EXERCISE DATA section start

-- ==== Sys2Proof/Proofs/Geometry.lean ====
section
/-! The fly tower model of chapter 1: what each relation between bands and claims says, what a valid station record bounds,
and the order by rank. -/

namespace Sys2Proof.Machine

/-! ### The relations between bands (R9) and the overlap of claims (R10) -/

theorem Band.intersects_iff (a b : Band) : a.intersects b = true ↔ a.lo ≤ b.hi ∧ b.lo ≤ a.hi := by
  simp [Band.intersects]

theorem Band.intersects_comm (a b : Band) : a.intersects b = b.intersects a := by
  simp [Band.intersects, Bool.and_comm]

theorem Band.inside_iff (a b : Band) : a.inside b = true ↔ b.lo ≤ a.lo ∧ a.hi ≤ b.hi := by
  simp [Band.inside]

/-- The four ways in which R9 lets two bands cover a third. -/
theorem Band.covered_iff_edges (a b c : Band) : a.covered b c = true ↔
    (b.lo ≤ a.lo ∧ a.hi ≤ b.hi) ∨ (c.lo ≤ a.lo ∧ a.hi ≤ c.hi)
    ∨ (b.lo ≤ a.lo ∧ c.lo ≤ b.hi + 1 ∧ a.hi ≤ c.hi) ∨ (c.lo ≤ a.lo ∧ b.lo ≤ c.hi + 1 ∧ a.hi ≤ b.hi) := by
  simp [Band.covered, Band.inside, and_assoc, or_assoc]

/-- The edge conditions of R9 leave no integer of the band out. Conversely, the two edges of the band and the first integer
beyond each of the other two decide which edge condition holds. -/
theorem Band.covered_iff_points (a b c : Band) (nonempty : a.lo ≤ a.hi) : a.covered b c = true ↔
    ∀ x, a.lo ≤ x → x ≤ a.hi → (b.lo ≤ x ∧ x ≤ b.hi) ∨ (c.lo ≤ x ∧ x ≤ c.hi) := by
  rw [Band.covered_iff_edges]
  constructor
  · intro edges x above below
    omega
  · intro points
    have low := points a.lo (Int.le_refl _) nonempty
    have high := points a.hi nonempty (Int.le_refl _)
    have beyondB := points (b.hi + 1)
    have beyondC := points (c.hi + 1)
    omega

theorem Claim.overlaps_iff (c d : Claim) : c.overlaps d = true ↔
    c.owner ≠ d.owner ∧ c.depth.intersects d.depth = true ∧ c.vertical.intersects d.vertical = true := by
  simp [Claim.overlaps, and_assoc]

theorem Claim.overlaps_comm (c d : Claim) : c.overlaps d = d.overlaps c := by
  rw [Bool.eq_iff_iff, Claim.overlaps_iff, Claim.overlaps_iff, ne_comm, Band.intersects_comm c.depth,
    Band.intersects_comm c.vertical]

/-- Overlap reads owner, depth and vertical band alone. -/
theorem Claim.overlaps_congr {c c' d d' : Claim} (owner : c'.owner = c.owner) (depth : c'.depth = c.depth)
    (vertical : c'.vertical = c.vertical) (owner' : d'.owner = d.owner) (depth' : d'.depth = d.depth)
    (vertical' : d'.vertical = d.vertical) : c'.overlaps d' = c.overlaps d := by
  rw [Bool.eq_iff_iff, Claim.overlaps_iff, Claim.overlaps_iff, owner, depth, vertical, owner', depth', vertical']

theorem Claim.not_overlaps_of_owner_eq {c d : Claim} (h : c.owner = d.owner) : c.overlaps d = false :=
  Bool.eq_false_iff.2 fun overlap => ((c.overlaps_iff d).1 overlap).1 h

theorem Claim.not_overlaps_of_depth_apart {c d : Claim} (h : c.depth.intersects d.depth = false) :
    c.overlaps d = false :=
  Bool.eq_false_iff.2 fun overlap => Bool.eq_false_iff.1 h ((c.overlaps_iff d).1 overlap).2.1

/-- Settles O51, from one lemma for each relation. -/
theorem bandsAndOverlap : Obligations.BandsAndOverlap := by
  refine ⟨fun a b => ⟨a.intersects_iff b, a.intersects_comm b, a.inside_iff b, ?_, ?_⟩, Band.covered_iff_points,
    fun c d => ⟨c.overlaps_iff d, c.overlaps_comm d, fun c' d' => Claim.overlaps_congr,
      Claim.not_overlaps_of_owner_eq, Claim.not_overlaps_of_depth_apart⟩⟩
  · exact (a.inside_iff a).2 ⟨Int.le_refl _, Int.le_refl _⟩
  · intro ha hb touch
    exact (a.intersects_iff b).2 ⟨by omega, by omega⟩
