-- ==== Sys2Proof/Machine/Core.lean ====
section
/-! DEFINITION. The machine as the host sees it. -/

def Sys2Proof.core : Host.Core :=
  { State := Sys2Proof.Machine.State
    Fault := Sys2Proof.Machine.Fault
    Refusal := Sys2Proof.Machine.Refusal
    step := Sys2Proof.Machine.step
    reset := Sys2Proof.Machine.State.reset }
end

EXERCISE DATA section end

● TASK TO COMPLETE: Send back an exact copy of only the lines from the line with "theorem Claim.overlaps_iff (c" up to and including the line with "(h : c.owner" in the data above.

● OUTPUT FOR THIS EXERCISE:
theorem Claim.overlaps_iff (c d : Claim) : c.overlaps d = true ↔
    c.owner ≠ d.owner ∧ c.depth.intersects d.depth = true ∧ c.vertical.intersects d.vertical = true := by
  simp [Claim.overlaps, and_assoc]

theorem Claim.overlaps_comm (c d : Claim) : c.overlaps d = d.overlaps c := by
  rw [Bool.eq_iff_iff, Claim.overlaps_iff, Claim.overlaps_iff, ne_comm, Band.intersects_comm c.depth,
    Band.intersects_comm c.vertical]

/-- Overlap reads owner, depth and vertical band alone. -/
theorem Claim.overlaps_congr {c c' d d' : Claim} (owner : c'.owner = c.owner) (depth : c'.depth = c.depth)
    (vertical : c'.vertical = c.vertical) (owner' : d'.owner = d.owner) (depth' : d'.depth = d.depth)
    (vertical' : d'.vertical = d.vertical) : c'.overlaps d' = c.overlaps d := by
  rw [Bool.eq_iff_iff, Claim.overlaps_iff, Claim.overlaps_iff, owner, depth, vertical, owner', depth', vertical']

theorem Claim.not_overlaps_of_owner_eq {c d : Claim} (h : c.owner = d.owner) : c.overlaps d = false :=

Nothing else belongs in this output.